WHAT THE TASK ASKS> The response must be a precise copy of the records that follow.

DATA TO EXAMINE START

-- ==== Sys2Proof/Laws/KeepsTime.lean ====
section
/-! SUPPORT. What time, the Lamp with its sequencers, and the tier manager keep of a state: one lemma
for each function, cited by those of the functions that call it. -/

set_option Elab.async false
set_option linter.unusedTactic false
set_option linter.unreachableTactic false

namespace Sys2Proof.Machine

/-! ### Machine/Time.lean -/

theorem addStep_keeps {s₀ : State} {s : State} {d : Int} (hk : State.Keeps s₀ s) : State.Keeps s₀ (addStep s d) := by
  unfold addStep
  repeat' first
    | with_reducible
        first
          | assumption
    | refine keeps_mk ?_; with_reducible
        first
          | assumption
    | dsimp only
    | split

theorem passTime_keeps {s₀ s : State} {target : Nat} (hk : State.Keeps s₀ s) : State.Keeps s₀ (passTime s target) :=
    by
  unfold passTime
  repeat' first
    | with_reducible
        first
          | assumption | refine keeps_ite_else ?_ (fun _ => ?_)
    | refine keeps_mk ?_; with_reducible
        first
          | assumption | refine keeps_ite_else ?_ (fun _ => ?_)
    | dsimp only
    | split

theorem applyStep_keeps {s₀ : State} {s : State} (hk : State.Keeps s₀ s) : State.Keeps s₀ (applyStep s) := by
  unfold applyStep
  repeat' first
    | with_reducible
        first
          | assumption | refine sticky_keeps ?_ | refine State.setBit_keeps ?_
          | refine keeps_ite_else ?_ (fun _ => ?_)
    | refine keeps_mk ?_; with_reducible
        first
          | assumption | refine sticky_keeps ?_ | refine State.setBit_keeps ?_
          | refine keeps_ite_else ?_ (fun _ => ?_)
    | dsimp only
    | split

theorem tickTime_keeps {s₀ : State} {s : State} (hk : State.Keeps s₀ s) : State.Keeps s₀ (tickTime s) := by
  unfold tickTime
  repeat' first
    | with_reducible
        first
          | assumption | refine applyStep_keeps ?_ | refine keeps_ite_else ?_ (fun _ => ?_)
    | refine keeps_mk ?_; with_reducible
        first
          | assumption | refine applyStep_keeps ?_ | refine keeps_ite_else ?_ (fun _ => ?_)
    | dsimp only
    | split

theorem advanceTo_keeps {s₀ s : State} {target : Nat} (hk : State.Keeps s₀ s) : State.Keeps s₀ (advanceTo s target) :=
    by
  unfold advanceTo
  repeat' first
    | with_reducible
        first
          | assumption | refine passTime_keeps ?_ | refine tickTime_keeps ?_ | refine keeps_ite_else ?_ (fun _ => ?_)
    | dsimp only
    | split

theorem gatePps_keeps {s₀ : State} {s : State} (hk : State.Keeps s₀ s) : State.Keeps s₀ (gatePps s) := by
  unfold gatePps
  repeat' first
    | with_reducible
        first
          | assumption | refine keeps_ite_else ?_ (fun _ => ?_)
    | refine keeps_mk ?_; with_reducible
        first
          | assumption | refine keeps_ite_else ?_ (fun _ => ?_)
    | dsimp only
    | split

DATA TO EXAMINE END

ANSWER SECTION>
-- ==== Sys2Proof/Laws/KeepsTime.lean ====
section
/-! SUPPORT. What time, the Lamp with its sequencers, and the tier manager keep of a state: one lemma
for each function, cited by those of the functions that call it. -/

set_option Elab.async false
set_option linter.unusedTactic false
set_option linter.unreachableTactic false

namespace Sys2Proof.Machine

/-! ### Machine/Time.lean -/

theorem addStep_keeps {s₀ : State} {s : State} {d : Int} (hk : State.Keeps s₀ s) : State.Keeps s₀ (addStep s d) := by
  unfold addStep
  repeat' first
    | with_reducible
        first
          | assumption
    | refine keeps_mk ?_; with_reducible
        first
          | assumption
    | dsimp only
    | split

theorem passTime_keeps {s₀ s : State} {target : Nat} (hk : State.Keeps s₀ s) : State.Keeps s₀ (passTime s target) :=
    by
  unfold passTime
  repeat' first
    | with_reducible
        first
          | assumption | refine keeps_ite_else ?_ (fun _ => ?_)
    | refine keeps_mk ?_; with_reducible
        first
          | assumption | refine keeps_ite_else ?_ (fun _ => ?_)
    | dsimp only
    | split

theorem applyStep_keeps {s₀ : State} {s : State} (hk : State.Keeps s₀ s) : State.Keeps s₀ (applyStep s) := by
  unfold applyStep
  repeat' first
    | with_reducible
        first
          | assumption | refine sticky_keeps ?_ | refine State.setBit_keeps ?_
          | refine keeps_ite_else ?_ (fun _ => ?_)
    | refine keeps_mk ?_; with_reducible
        first
          | assumption | refine sticky_keeps ?_ | refine State.setBit_keeps ?_
          | refine keeps_ite_else ?_ (fun _ => ?_)
    | dsimp only
    | split

theorem tickTime_keeps {s₀ : State} {s : State} (hk : State.Keeps s₀ s) : State.Keeps s₀ (tickTime s) := by
  unfold tickTime
  repeat' first
    | with_reducible
        first
          | assumption | refine applyStep_keeps ?_ | refine keeps_ite_else ?_ (fun _ => ?_)
    | refine keeps_mk ?_; with_reducible
        first
          | assumption | refine applyStep_keeps ?_ | refine keeps_ite_else ?_ (fun _ => ?_)
    | dsimp only
    | split

theorem advanceTo_keeps {s₀ s : State} {target : Nat} (hk : State.Keeps s₀ s) : State.Keeps s₀ (advanceTo s target) :=
    by
  unfold advanceTo
  repeat' first
    | with_reducible
        first
          | assumption | refine passTime_keeps ?_ | refine tickTime_keeps ?_ | refine keeps_ite_else ?_ (fun _ => ?_)
    | dsimp only
    | split

theorem gatePps_keeps {s₀ : State} {s : State} (hk : State.Keeps s₀ s) : State.Keeps s₀ (gatePps s) := by
  unfold gatePps
  repeat' first
    | with_reducible
        first
          | assumption | refine keeps_ite_else ?_ (fun _ => ?_)
    | refine keeps_mk ?_; with_reducible
        first
          | assumption | refine keeps_ite_else ?_ (fun _ => ?_)
    | dsimp only
    | split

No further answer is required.